_ABOUT THIS TASK:_ Look through the material below and give the number of lines where the string "live" appears, without any other words.

_TASK INPUTS:_
/-- Settles O16: the branches of the pseudocode in its own order, each closed by the read that fails, the decoder's rejection
or the instruction's effect. -/
theorem stepIsTheTickPseudocode : Obligations.StepIsTheTickPseudocode := by
  intro s
  cases hr : s.run with
  | halted => exact step_of_halted hr
  | running =>
    cases h0 : s.mem.read s.pc with
    | error f => exact step_of_fetch_error hr (by simp only [fetch, h0])
    | ok ir =>
      cases h1 : s.mem.read (s.pc + 1) with
      | error f => exact step_of_fetch_error hr (by simp only [fetch, h0, h1])
      | ok a =>
        cases h2 : s.mem.read (s.pc + 2) with
        | error f => exact step_of_fetch_error hr (by simp only [fetch, h0, h1, h2])
        | ok b =>
          have executes {i : Instr} (hd : decode ir a b = .ok i) : step s = exec i s := step_of_decode hr h0 h1 h2 hd
          have rejects {e : DecodeError} (hd : decode ir a b = .error e) : step s = .next (raise (decodeFault e) s) :=
            step_of_decode_error hr h0 h1 h2 hd
          dsimp only
          -- The instructions' effects keep `s.run`, which the case split above replaced by its value.
          rw [← hr]
          split_ifs with hhlt hldi ha hprn ha hmul ha hb
          · subst hhlt; exact (executes (decode_hlt a b)).trans (exec_hlt s)
          · subst hldi; exact (executes (decode_ldi ha b)).trans (exec_ldi ha b s)
          · exact rejects (decode_of_illegal_operandA (.inl hldi) ha b)
          · subst hprn; exact (executes (decode_prn ha b)).trans (exec_prn ha s)
          · exact rejects (decode_of_illegal_operandA (.inr (.inl hprn)) ha b)
          · subst hmul; exact (executes (decode_mul ha hb)).trans (exec_mul ha hb s)
          · subst hmul; exact rejects (decode_mul_of_illegal_operandB ha hb)
          · exact rejects (decode_of_illegal_operandA (.inr (.inr hmul)) ha b)
          · exact rejects (decode_of_unknown hhlt hldi hprn hmul a b)

end Machine

end Sys2Proof
end

section
/-! The output channel: an executed PRN appends its register's value, and nothing else writes it (R131). -/

namespace Sys2Proof

/-- Only the opcode byte of PRN, followed by a legal register index, decodes to a PRN (R85, R87). -/
theorem eq_prn_bytes_of_decode {ir a b rs : Byte} (h : decode ir a b = .ok (.prn rs)) :
    ir = opPRN ∧ a = rs ∧ rs.toNat < 8 := by
  rcases decode_cases ir a b with ⟨-, hd⟩ | ⟨-, -, hd⟩ | ⟨hir, ha, hd⟩ | ⟨-, -, -, hd⟩ |
    ⟨-, -, hd⟩ | ⟨-, -, -, hd⟩ | ⟨-, -, -, -, hd⟩ <;> cases hd.symm.trans h
  exact ⟨hir, rfl, Nat.lt_succ_of_le ha⟩

namespace Machine

/-- No instruction but PRN writes the output, one that faults on an illegal register included. -/
theorem exec_prn_or_out_eq {i : Instr} {s t : State} (h : exec i s = .next t) : (∃ rs, i = .prn rs) ∨ t.out = s.out := by
  by_cases hi : WellFormed i
  · rcases exec_cases hi h with ⟨-, ht⟩ | ⟨_, _, _, -, ht⟩ | ⟨rs, _, hprn, -⟩ | ⟨_, _, _, _, -, ht⟩
    · cases ht; exact .inr rfl
    · cases ht; exact .inr rfl
    · exact .inl ⟨rs, hprn⟩
    · cases ht; exact .inr rfl
  · obtain ⟨v, hv⟩ := exec_of_not_wellFormed s hi
    cases hv.symm.trans h
    exact .inr rfl

/-- A running step at the bytes of a PRN of a legal register is that PRN's effect (R130). -/
theorem step_prn {s : State} {rs b : Byte} (hs : rs.toNat < 8) (hr : s.run = .running) (h0 : s.mem.read s.pc = .ok opPRN)
    (h1 : s.mem.read (s.pc + 1) = .ok rs) (h2 : s.mem.read (s.pc + 2) = .ok b) :
    step s = .next { s with out := s.out ++ [s.x[rs.toNat]'hs], pc := s.pc + 2 } :=
  (step_of_decode hr h0 h1 h2 (decode_prn hs b)).trans (exec_prn hs s)

/-- A step that writes the output is a running one at the bytes of a PRN of a legal register. -/
theorem step_at_prn_or_out_eq {s t : State} (h : step s = .next t) :
    (s.run = .running ∧ s.mem.read s.pc = .ok opPRN ∧ (∃ rs, s.mem.read (s.pc + 1) = .ok rs ∧ rs.toNat < 8) ∧
      ∃ b, s.mem.read (s.pc + 2) = .ok b) ∨ t.out = s.out := by
  rcases step_cases s with ⟨-, hs⟩ | ⟨-, -, hs⟩ | ⟨ir, a, b, hr, -, h0, h1, h2, ⟨_, -, hs⟩ | ⟨i, hd, hs⟩⟩
  · cases hs.symm.trans h; exact .inr rfl
  · cases hs.symm.trans h; exact .inr rfl
  · cases hs.symm.trans h; exact .inr rfl
  · rcases exec_prn_or_out_eq (hs.symm.trans h) with ⟨rs, rfl⟩ | hout
    · obtain ⟨rfl, rfl, hlt⟩ := eq_prn_bytes_of_decode hd
      exact .inl ⟨hr, h0, ⟨a, h1, hlt⟩, b, h2⟩
    · exact .inr hout
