/-- A context window's registers at reset (R280, R336, R373; notes/assumptions/2.md for those without a stated value). -/
def Ctx.reset : Ctx :=
  { made := false, ptroot := 0, bndbase := 0, trgbase := 0, scpbase := 0, rncfg := 0, diag := 0, lring := 0x400, lrcnt := 0,
    cqcfg := [], cqptr := [], evqcfg := [], evqptr := [], nextLid := 1, tsnap := [], cmd := none }

/-- Reset value of CTX_CQCFG (R280) and of CTX_EVQCFG (R336): LOG2N 4, everything else 0. -/
def cqcfgReset : Nat := 0x40
def evqcfgReset : Nat := 0x400
/-- Reset value of DRAMC_ACTCFG (R65): MTHR 0x400, NBR 2. -/
def actcfgReset : Nat := 0x40020

def Mbx.reset : Mbx :=
  { st := .free, step := 0, epi := 0, bound := none, ver := none, kill := false, running := false, hart := none, asleep := false, act := 0, obs := 0, hdr := 0,
    dead := none, cycles := 0 }

def HostSt.reset : HostSt :=
  { ctxs := [], erb := [], erbNew := [], irq := false, reply := .none, hubReady := 0, coreRdy := [], trainFail := [], alarm := 0,
    verFails := 0, erased := false, stopped := false, envcfg := 0, ctxmap := [], route := [], actcfg := [], actstat := [],
    backoff := [], rowref := [], slcfg := [], dccfg := [], links := [], linkSq := [], gone := 0, throttle := [], lag := [], silivo := [], images := [], attest := none, cfgCores := 2 ^ 192 - 1, cfgHash := 0, cfgSku := 0, cfgKeys := 0, cfgCtr := 0,
    flash := [], colls := [] }

/-- The device right after reset. -/
def State.reset : State :=
  { tick := 0, turn := 0, seq := 0, free := 0, agenda := [], ch := { old := false, drop := false, ahead := 0, late := [] }, cur := [], ipc := 0,
    bundles := [], mem := MemSt.reset, rs := RegSt.reset, ops := [], cmds := [], eng := EngSt.reset, blocks := [],
    launches := [], hub := HubSt.reset, host := HostSt.reset }

end Sys2Proof.Machine
end

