-- ==== Sys2Proof/Machine/Ops.lean ====
section
/-!
DEFINITION. The named operations over the state: keys, blocks, groups, fibres, registers with the recovery cache (R314,
R315), counters and scoreboard (R118, R242), chunks (R104, R105), and taking a fault (R318, R331 to R334).
-/
namespace Sys2Proof.Machine

/-! ### Keys -/

/-- Key of a fibre: block, group, home lane. -/
def fkOf (bk g l : Nat) : Nat := (bk * 128 + g) * 64 + l
def fkBk (fk : Nat) : Nat := fk / 8192
def fkG (fk : Nat) : Nat := fk / 64 % 128
def fkL (fk : Nat) : Nat := fk % 64
/-- The special `fibre` of a key (R259). -/
def fkFibre (fk : Nat) : Nat := fk % 8192
/-- Key of a vector register of a group. -/
def rkOf (bk g r : Nat) : Nat := (bk * 128 + g) * 1536 + r
/-- Key of a uniform register of a group. -/
def ukOf (bk g n : Nat) : Nat := (bk * 128 + g) * 96 + n

/-! ### Fault codes (R331) -/

def FClass.code : FClass → Nat
  | .il => 1
  | .hd => 2
  | .al => 3
  | .ac => 4
  | .pf => 5
  | .ma => 6
  | .cl => 7
  | .se => 8
  | .pz => 9
  | .cf => 10
  | .bt => 11
  | .fm => 12
  | .mb => 13
  | .tr => 14

/-! ### Blocks, groups, fibres, launches -/

def State.block? (s : State) (bk : Nat) : Option Block := s.blocks.find? fun b => b.uid == bk
def State.updBlock (s : State) (bk : Nat) (f : Block → Block) : State :=
  { s with blocks := updFirst (fun b => b.uid == bk) f s.blocks }
def State.launch? (s : State) (lid : Nat) : Option Launch := s.launches.find? fun l => l.lid == lid
def State.updLaunch (s : State) (lid : Nat) (f : Launch → Launch) : State :=
  { s with launches := updFirst (fun l => l.lid == lid) f s.launches }

def Group.none : Group := { core := 0, part := 0, chunks := [], held := [], gsw := 0, gen := 0, recs := [] }
def Rcb.none : Rcb :=
  { addr := 0, parent := 0, seed := 0, cbase := 0, cycbud := 0, save := 0, rres := 0, rrsize := 0, tbud := 0, tgbase := 0,
    rsbud := 0, cores := 0, fdom := 0, ovr := 0, prio := 0, det := false, depth := 0, bto := 0, red := [] }

def Block.group (b : Block) (g : Nat) : Group := b.groups.getD g Group.none
def State.group (s : State) (bk g : Nat) : Group :=
  match s.block? bk with
  | some b => b.group g
  | none => Group.none
def State.updGroup (s : State) (bk g : Nat) (f : Group → Group) : State :=
  s.updBlock bk fun b => { b with groups := b.groups.modify g f }

def State.fib (s : State) (fk : Nat) : Option Fibre := sget none s.rs.fibres fk
def State.putFib (s : State) (fk : Nat) (f : Fibre) : State :=
  { s with rs := { s.rs with fibres := sset none s.rs.fibres fk (some f) } }
def State.dropFib (s : State) (fk : Nat) : State :=
  { s with rs := { s.rs with fibres := sset none s.rs.fibres fk none } }
def State.updFib (s : State) (fk : Nat) (f : Fibre → Fibre) : State :=
  match s.fib fk with
  | some x => s.putFib fk (f x)
  | none => s
def State.setStat (s : State) (fk : Nat) (st : FStat) : State := s.updFib fk fun f => { f with stat := st }

/-- The live fibres of a block, in ascending group and lane. -/
def State.blockFibs (s : State) (bk : Nat) : List Nat :=
  (s.rs.fibres.filter fun p => fkBk p.1 == bk && p.2.isSome).map (·.1)
def State.groupFibs (s : State) (bk g : Nat) : List Nat := (s.blockFibs bk).filter fun fk => fkG fk == g
/-- The live fibres of a block on a core (R272, R273). -/
def State.coreFibs (s : State) (bk core : Nat) : List Nat :=
  (s.blockFibs bk).filter fun fk => (s.group bk (fkG fk)).core == core

/-- The launch of a block, and its context. -/
def State.launchOf (s : State) (bk : Nat) : Option Launch :=
  match s.block? bk with
  | some b => s.launch? b.lid
  | none => none
def State.rcbOf (s : State) (bk : Nat) : Rcb :=
  match s.launchOf bk with
  | some l => l.rcb
  | none => Rcb.none
def State.ctxOf (s : State) (bk : Nat) : Nat :=
  match s.launchOf bk with
  | some l => l.ctx
  | none => 0
def State.ctx (s : State) (c : Nat) : Ctx := sget Ctx.reset s.host.ctxs c
def State.updCtx (s : State) (c : Nat) (f : Ctx → Ctx) : State :=
  { s with host := { s.host with ctxs := sset Ctx.reset s.host.ctxs c (f (s.ctx c)) } }

/-! ### Ticks and core clocks (R5, R381) -/

def quadOf (core : Nat) : Nat := core / Config.coresPerQuad

/-- The device tick on a die (R1, R5): compute dies 0 to 3, base dies 4 to 7, the hub 8, on which the model counts. -/
def State.tickDie (s : State) (d : Nat) : Nat := s.tick + (Config.tickSkew d).val - (Config.tickSkew 8).val

/-- The device tick as a compute die reads it. -/
def State.tickOn (s : State) (q : Nat) : Nat := s.tickDie q

/-- The 100 MHz steps by which a compute die's clock of 1.6 GHz is down, at most fifteen. -/
def clockSteps (v : Nat) : Nat := min (v / 2) 15

/-- The sixteenths of a core clock that a compute die's clock has lost. -/
def State.lagOn (s : State) (q : Nat) : Nat :=
  let l := (sget none s.host.lag q).getD (0, 0)
  l.2 + (s.tick - l.1) * clockSteps (sget 0 s.host.throttle q)

/-- The core clocks of a compute die: as many as ticks while its clock is not stepped down (R3, R381). -/
def State.clockOn (s : State) (q : Nat) : Nat := (16 * s.tick - s.lagOn q) / 16

/-- The core clocks of a core, by its die. -/
def State.clockAt (s : State) (core : Nat) : Nat := s.clockOn (quadOf core)

/-- The cores of a cluster lie in one quadrant (R287); the clock of a block is that of its first core's die. -/
def State.clockOf (s : State) (bk : Nat) : Nat :=
  s.clockAt (match s.block? bk with | some b => b.cores.headD 0 | none => 0)

/-- A block whose fibres may issue. -/
def Block.running (b : Block) : Bool := b.st == .resident && b.mode == .run
def State.running (s : State) (bk : Nat) : Bool :=
  match s.block? bk with
  | some b => b.running
  | none => false

/-- The fibre's next word follows. -/
def Fibre.adv (f : Fibre) : Fibre := { f with pc := f.pc + 8, left := f.left - 1, stat := .ready }
def State.advance (s : State) (fk : Nat) : State := s.updFib fk Fibre.adv

/-- A free value is drawn (notes/assumptions/5.md). -/
def State.draw (s : State) : Nat × State := (s.free, { s with free := s.free + 1 })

_YOUR RESPONSE:_ 2